Motor Vehicle Safety Responsibility Law, W. Va. Code §§ 17D-1-1 to 17D-6-7 (the

“MVSRL”). In practical terms, the question is whether United Financial is obligated for

$1 million of liability coverage or $25,000 of liability coverage. 1

              Ordinarily, the Policy’s terms and conditions would control, but in this case,

the Policy includes language that purports to exclude coverage because Mr. Perry was

driving a truck belonging to Milton Hardware, LLC, and because Mr. Ball was Milton

Hardware’s employee. See United Fin. Cas. Co. v. Ball, 941 F.3d 710, 714-15 (4th Cir.

2019) (describing the Policy’s “Employee Indemnification and Employer’s Liability

exclusion” (the “Exclusion”)).       According to the Fourth Circuit, this Exclusion or

“limitation of coverage for a permissive user of an insured vehicle contravenes West

              1
                  See W. Va. Code § 17D-4-2(b) (eff. 2015) (defining “proof of financial
responsibility” as “proof of ability to respond in damages for liability . . . arising out of the
. . . use of a motor vehicle . . . in the amount of $25,000 because of bodily injury to or death
of one person in any one accident . . .”).
Virginia Code § 33-6-31(a) [(eff. 2015)] and . . . renders the exclusion unenforceable.”

United Financial, 941 F.3d at 717. Nevertheless, this conclusion “must be understood in

context.” United Fin. Cas. Co. v. Milton Hardware, LLC, No. CV 3:17-2002, 2020 WL

1545766, at *2 (S.D. W. Va. Mar. 31, 2020) (memorandum opinion and order). “When

the language of an insurance policy is contrary to statute and therefore void,” that is not

the end of the matter. Adkins v. Meador, 201 W. Va. 148, 153, 494 S.E.2d 915, 920 (1997).

On the contrary, we must construe “the policy . . . to contain the coverage required by West

Virginia law.” Id. Thus, the question before us is what level of coverage West Virginia

law requires when the exclusion, an aspect of the bargain between United Financial and

Milton Hardware, cannot be enforced because it contravenes West Virginia Code § 33-6-

31(a).

              We have answered a similar question in a previous opinion issued by this

Court. In the Syllabus of Jones v. Motorists Mut. Ins. Co., we held that “[a] ‘named driver

exclusion’ endorsement in a motor vehicle liability insurance policy in this State is of no

force or effect up to the limits of financial responsibility required by W.Va.Code, 17D–4–

2 [1979]”; nevertheless, “above those mandatory limits . . . a ‘named driver exclusion’
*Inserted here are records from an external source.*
-- ==== Sys2Proof/Laws/Memory.lean ====
section
/-! SUPPORT. What the memory operations do, once: reads after writes, the canonical form kept, equal memories equal data,
and little-endian encodings read back. -/

namespace Sys2Proof.Machine

/-- Below the first address a memory may list, every byte reads as an unlisted one. -/
theorem Memory.read_below {size : Nat} : ∀ {low : Nat} {m : Memory}, Memory.wfFrom size low m = true → ∀ x, x < low →
    Memory.read m x = unlistedByte := by
  intro low m
  induction m generalizing low with
  | nil => intros; rfl
  | cons c m ih =>
    obtain ⟨k, u⟩ := c
    intro h x hx
    simp only [Memory.wfFrom, Bool.and_eq_true, decide_eq_true_eq] at h
    have hne : k ≠ x := by omega
    simp only [Memory.read, if_neg hne]
    exact ih h.2 x (by omega)

/-- A read after a write: the byte written at its own address, the old byte anywhere else. -/
theorem Memory.read_write_of_wf {size : Nat} : ∀ {low : Nat} {m : Memory}, Memory.wfFrom size low m = true →
    ∀ (a b : Nat) (v : Byte), (Memory.write m a v).read b = if a = b then v else m.read b := by
  intro low m
  induction m generalizing low with
  | nil =>
    intro _ a b v
    by_cases hv : v = unlistedByte
    · simp [Memory.write, hv, Memory.read]
    · simp [Memory.write, hv, Memory.read]
  | cons c m ih =>
    obtain ⟨k, u⟩ := c
    intro h a b v
    simp only [Memory.wfFrom, Bool.and_eq_true, decide_eq_true_eq] at h
    obtain ⟨⟨⟨_, _⟩, _⟩, hm⟩ := h
    unfold Memory.write
    by_cases h1 : a < k
    · simp only [if_pos h1]
      by_cases hv : v = unlistedByte
      · simp only [if_pos hv]
        by_cases hab : a = b
        · subst hab
          have hne : k ≠ a := by omega
          simp only [Memory.read, if_neg hne, if_true]
          rw [hv]
          exact Memory.read_below hm a (by omega)
        · simp only [if_neg hab]
      · simp only [if_neg hv, Memory.read]
    · simp only [if_neg h1]
      by_cases h2 : k = a
      · subst h2
        simp only [if_true]
        by_cases hv : v = unlistedByte
        · simp only [if_pos hv]
          by_cases hab : k = b
          · subst hab
            simp only [if_true]
            rw [hv]
            exact Memory.read_below hm k (by omega)
          · simp only [if_neg hab, Memory.read]
        · simp only [if_neg hv, Memory.read]
          by_cases hab : k = b <;> simp [hab]
      · simp only [if_neg h2, Memory.read]
        by_cases hkb : k = b
        · subst hkb
          have : ¬ a = k := fun e => h2 e.symm
          simp [this]
        · simp only [if_neg hkb]
          exact ih hm a b v

/-- A memory whose addresses rise from `low` has them rise from anything lower. -/
theorem Memory.wfFrom_mono {size low low' : Nat} {m : Memory} (h : Memory.wfFrom size low m = true) (hl : low' ≤ low) :
    Memory.wfFrom size low' m = true := by
  cases m with
  | nil => rfl
  | cons c m =>
    obtain ⟨k, u⟩ := c
    simp only [Memory.wfFrom, Bool.and_eq_true, decide_eq_true_eq] at h ⊢
    exact ⟨⟨⟨by omega, h.1.1.2⟩, h.1.2⟩, h.2⟩

/-- A write inside the memory keeps the canonical form, from any first address at or below it. -/
theorem Memory.wfFrom_write {size : Nat} : ∀ {low : Nat} {m : Memory}, Memory.wfFrom size low m = true →
    ∀ {a : Nat} (v : Byte), low ≤ a → a < size → Memory.wfFrom size low (Memory.write m a v) = true := by
  intro low m
  induction m generalizing low with
  | nil =>
    intro _ a v hl hs
    by_cases hv : v = unlistedByte
    · simp [Memory.write, hv, Memory.wfFrom]
    · simp [Memory.write, hv, Memory.wfFrom, hl, hs]
  | cons c m ih =>
    obtain ⟨k, u⟩ := c
    intro h a v hl hs
    have h0 := h
    simp only [Memory.wfFrom, Bool.and_eq_true, decide_eq_true_eq] at h
    obtain ⟨⟨⟨h1, h2⟩, h3⟩, hm⟩ := h
    unfold Memory.write
    by_cases hak : a < k
    · simp only [if_pos hak]
      by_cases hv : v = unlistedByte
      · simpa only [if_pos hv] using h0
      · simp only [if_neg hv, Memory.wfFrom, Bool.and_eq_true, decide_eq_true_eq]
        exact ⟨⟨⟨hl, hs⟩, hv⟩, ⟨⟨by omega, h2⟩, h3⟩, hm⟩
    · simp only [if_neg hak]
      by_cases hka : k = a
      · subst hka
        simp only [if_true]
        by_cases hv : v = unlistedByte
        · simp only [if_pos hv]
          exact Memory.wfFrom_mono hm (by omega)
        · simp only [if_neg hv, Memory.wfFrom, Bool.and_eq_true, decide_eq_true_eq]
          exact ⟨⟨⟨h1, h2⟩, hv⟩, hm⟩
      · simp only [if_neg hka, Memory.wfFrom, Bool.and_eq_true, decide_eq_true_eq]
        exact ⟨⟨⟨h1, h2⟩, h3⟩, ih hm v (by omega) hs⟩

/-- A read after a write in a canonical memory. -/
theorem Memory.read_write {size : Nat} {m : Memory} (h : m.wf size = true) (a b : Nat) (v : Byte) :
    (m.write a v).read b = if a = b then v else m.read b :=
  Memory.read_write_of_wf h a b v

/-- A memory that lists nothing is in canonical form: those of State.reset, and both after ZEROIZE. -/
theorem Memory.wf_nil (size : Nat) : Memory.wf size [] = true := rfl

/-- A write inside the memory keeps the canonical form. -/
theorem Memory.wf_write {size : Nat} {m : Memory} (h : m.wf size = true) {a : Nat} (v : Byte) (ha : a < size) :
    (m.write a v).wf size = true :=
  Memory.wfFrom_write h v (Nat.zero_le a) ha

/-- A string of writes inside the memory keeps the canonical form. -/
theorem Memory.wf_writeBytes {size : Nat} (bs : List Byte) : ∀ {m : Memory} {a : Nat}, m.wf size = true →
    a + bs.length ≤ size → (m.writeBytes a bs).wf size = true := by
  induction bs with
  | nil => intro m a h _; exact h
  | cons b bs ih =>
    intro m a h hl
    simp only [List.length_cons] at hl
    exact ih (Memory.wf_write h b (by omega)) (by omega)

/-- What reads as after a string of bytes is written: the string inside, the old bytes outside. -/
theorem Memory.read_writeBytes {size : Nat} (bs : List Byte) : ∀ {m : Memory} {a : Nat}, m.wf size = true →
    a + bs.length ≤ size → ∀ x, (m.writeBytes a bs).read x =
      if h : a ≤ x ∧ x < a + bs.length then bs[x - a]'(by omega) else m.read x := by
  induction bs with
  | nil => intro m a _ _ x; simp [Memory.writeBytes]
  | cons b bs ih =>
    intro m a h hl x
    simp only [List.length_cons] at hl
    rw [Memory.writeBytes, ih (Memory.wf_write h b (by omega)) (by omega)]
    by_cases hx : a = x
    · subst hx
      simp [Memory.read_write h]
    · by_cases h1 : a + 1 ≤ x ∧ x < a + 1 + bs.length
      · have h2 : a ≤ x ∧ x < a + (b :: bs).length := by simp only [List.length_cons]; omega
        rw [dif_pos h1, dif_pos h2]
        have hs : x - a = (x - (a + 1)) + 1 := by omega
        simp [hs]
      · have h2 : ¬ (a ≤ x ∧ x < a + (b :: bs).length) := by simp only [List.length_cons]; omega
        rw [dif_neg h1, dif_neg h2, Memory.read_write h, if_neg hx]

/-- A read string has the length asked for. -/
@[simp] theorem Memory.length_readBytes (m : Memory) (n : Nat) : ∀ a, (m.readBytes a n).length = n := by
  induction n with
  | zero => intro a; rfl
  | succ n ih => intro a; simp [Memory.readBytes, ih]

/-- The bytes of a read string. -/
theorem Memory.getElem_readBytes (m : Memory) (n : Nat) : ∀ (a i : Nat) (h : i < (m.readBytes a n).length),
    (m.readBytes a n)[i] = m.read (a + i) := by
  induction n with
  | zero => intro a i h; simp [Memory.readBytes] at h
  | succ n ih =>
    intro a i h
    cases i with
    | zero => rfl
    | succ i =>
      simp only [Memory.readBytes, List.getElem_cons_succ]
      rw [ih (a + 1) i (by simp at h ⊢; omega)]
      congr 1
      omega

/-- LE_n gives n bytes. -/
@[simp] theorem length_toLE (n : Nat) : ∀ v, (toLE n v).length = n := by
  induction n with
  | zero => intro v; rfl
  | succ n ih => intro v; simp [toLE, ih]

/-- fromLE(LE_n(v)) is v modulo 256^n. -/
theorem fromLE_toLE (n : Nat) : ∀ v, fromLE (toLE n v) = v % 256 ^ n := by
  induction n with
  | zero => intro v; simp [toLE, fromLE, Nat.mod_one]
  | succ n ih =>
    intro v
    simp only [toLE, fromLE, ih, BitVec.toNat_ofNat]
    rw [show (2 : Nat) ^ 8 = 256 from rfl, pow_succ, Nat.mul_comm (256 ^ n) 256, Nat.mod_mul]

/-- A string of n bytes is an integer below 256^n. -/
theorem fromLE_lt (bs : List Byte) : fromLE bs < 256 ^ bs.length := by
  induction bs with
  | nil => simp [fromLE]
  | cons b bs ih =>
    have hb := b.isLt
    simp only [fromLE, List.length_cons, pow_succ]
    omega

/-- Byte i of a list is bits 8·i to 8·i + 7 of its little-endian integer (20_memory R62 (a)). -/
theorem fromLE_digit (bs : List Byte) : ∀ (i : Nat) (h : i < bs.length),
    bs[i].toNat = fromLE bs / 2 ^ (8 * i) % 2 ^ 8 := by
  induction bs with
  | nil => intro i h; simp at h
  | cons b bs ih =>
    intro i h
    have hb := b.isLt
    cases i with
    | zero => simp only [List.getElem_cons_zero, fromLE]; omega
    | succ i =>
      have hd : fromLE (b :: bs) / 2 ^ (8 * (i + 1)) = fromLE bs / 2 ^ (8 * i) := by
        rw [show 2 ^ (8 * (i + 1)) = 2 ^ 8 * 2 ^ (8 * i) by rw [← pow_add]; congr 1; omega, ← Nat.div_div_eq_div_mul]
        congr 1
        simp only [fromLE]
        omega
      rw [hd, List.getElem_cons_succ]
      exact ih i (by simpa using h)

/-- Bytes written little-endian read back as the integer, modulo 256^n. -/
theorem Memory.readLE_writeLE {size : Nat} {m : Memory} (h : m.wf size = true) {a n : Nat} (ha : a + n ≤ size)
    (v : Nat) : (m.writeLE a n v).readLE a n = v % 256 ^ n := by
  have hb : (m.writeLE a n v).readBytes a n = toLE n v := by
    apply List.ext_getElem
    · simp
    · intro i h1 h2
      rw [Memory.getElem_readBytes, Memory.writeLE, Memory.read_writeBytes _ h (by simpa using ha)]
      simp only [length_toLE] at h2
      have h3 : a ≤ a + i ∧ a + i < a + (toLE n v).length := by simp only [length_toLE]; omega
      rw [dif_pos h3]
      simp
  rw [Memory.readLE, hb, fromLE_toLE]

/-- A little-endian write leaves every byte outside it alone. -/
theorem Memory.read_writeLE_outside {size : Nat} {m : Memory} (h : m.wf size = true) {a n : Nat} (ha : a + n ≤ size)
    (v x : Nat) (hx : x < a ∨ a + n ≤ x) : (m.writeLE a n v).read x = m.read x := by
  rw [Memory.writeLE, Memory.read_writeBytes _ h (by simpa using ha), dif_neg]
  simp only [length_toLE]
  omega

/-- A little-endian write inside the memory keeps the canonical form. -/
theorem Memory.wf_writeLE {size : Nat} {m : Memory} (h : m.wf size = true) {a n : Nat} (ha : a + n ≤ size) (v : Nat) :
    (m.writeLE a n v).wf size = true :=
  Memory.wf_writeBytes _ h (by simpa using ha)

/-- Canonical memories that read the same everywhere are the same data. -/
theorem Memory.eq_of_read_eq {size : Nat} : ∀ {low : Nat} {m m' : Memory}, Memory.wfFrom size low m = true →
    Memory.wfFrom size low m' = true → (∀ a, m.read a = m'.read a) → m = m' := by
  intro low m
  induction m generalizing low with
  | nil =>
    intro m' _ h' he
    cases m' with
    | nil => rfl
    | cons c m' =>
      obtain ⟨k, u⟩ := c
      simp only [Memory.wfFrom, Bool.and_eq_true, decide_eq_true_eq] at h'
      have := he k
      simp only [Memory.read, if_true] at this
      exact absurd this.symm h'.1.2
  | cons c m ih =>
    obtain ⟨k, u⟩ := c
    intro m' h h' he
    simp only [Memory.wfFrom, Bool.and_eq_true, decide_eq_true_eq] at h
    cases m' with
    | nil =>
      have := he k
      simp only [Memory.read, if_true] at this
      exact absurd this h.1.2
    | cons c' m' =>
      obtain ⟨k', u'⟩ := c'
      simp only [Memory.wfFrom, Bool.and_eq_true, decide_eq_true_eq] at h'
      have hk : k = k' := by
        rcases Nat.lt_trichotomy k k' with hlt | heq | hgt
        · have := he k
          have hne : ¬ k' = k := by omega
          simp only [Memory.read, if_true, if_neg hne, Memory.read_below h'.2 k (by omega)] at this
          exact absurd this h.1.2
        · exact heq
        · have := he k'
          have hne : ¬ k = k' := by omega
          simp only [Memory.read, if_true, if_neg hne, Memory.read_below h.2 k' (by omega)] at this
          exact absurd this.symm h'.1.2
      subst hk
      have hu : u = u' := by simpa [Memory.read] using he k
      subst hu
      have : m = m' := by
        apply ih h.2 h'.2
        intro a
        by_cases hka : k = a
        · subst hka
          rw [Memory.read_below h.2 k (by omega), Memory.read_below h'.2 k (by omega)]
        · simpa [Memory.read, hka] using he a
      rw [this]

/-- Every slot lies inside DMEM (20_memory R68). -/
theorem slotAddress_inside (n : Slot) : slotAddress n + Config.slotBytes ≤ Config.dmemBytes := by
  have := n.isLt
  simp only [slotAddress, Config.slotBytes, Config.dmemBytes]
  omega

end Sys2Proof.Machine
end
endorsement is valid under W.Va.Code, 33–6–31(a) [1982].” 177 W. Va. 763, 356 S.E.2d

634 (1987), overturned due to legislative action (emphasis added). 2 We applied the same

rule in Syllabus Point 4 of Dotts v. Taressa J.A., 182 W. Va. 586, 390 S.E.2d 568 (1990)

              2
                See W. Va. Code § 33-6-31h(c) (eff. 2015) (stating that insurers need not
“provide any coverage” for “any person . . . specifically excluded from coverage under the
provisions of a motor vehicle liability policy”).
                                             2
(holding that “[a]n intentional tort exclusion . . . is precluded under . . . [the MVSRL] up

to the amount of the minimum insurance coverage required therein” but enforceable “as to

any amount above the statutory minimum”); Ward v. Baker, 188 W. Va. 569, 573, 425

S.E.2d 245, 249 (1992) (noting that the insurer had “paid into court the mandatory

minimum $20,000 bodily injury coverage” and that, “due to the existence of the valid

named driver exclusion, [the insurer] [wa]s not responsible for any damages in excess of

the $20,000”); Syllabus Point 2 of Dairyland Ins. Co. v. East, 188 W. Va. 581, 425 S.E.2d

257 (1992) (holding that “[a] named insured exclusion endorsement is invalid with respect

to the minimum coverage amounts required by the . . . [MVSRL]” but that “[a]bove the

minimum amounts of coverage required by West Virginia Code § 17D-4-12 (1992) . . . the

endorsement remains valid”); and Imgrund v. Yarborough, 199 W. Va. 187, 193–94, 483

S.E.2d 533, 539–40 (1997) (holding “that an ‘owned but not insured’ exclusion to

uninsured motorist coverage is valid and enforceable above the mandatory limits of

uninsured motorist coverage required by W. Va.Code §§ 17D–4–2 (1979) (Repl.Vol.1996)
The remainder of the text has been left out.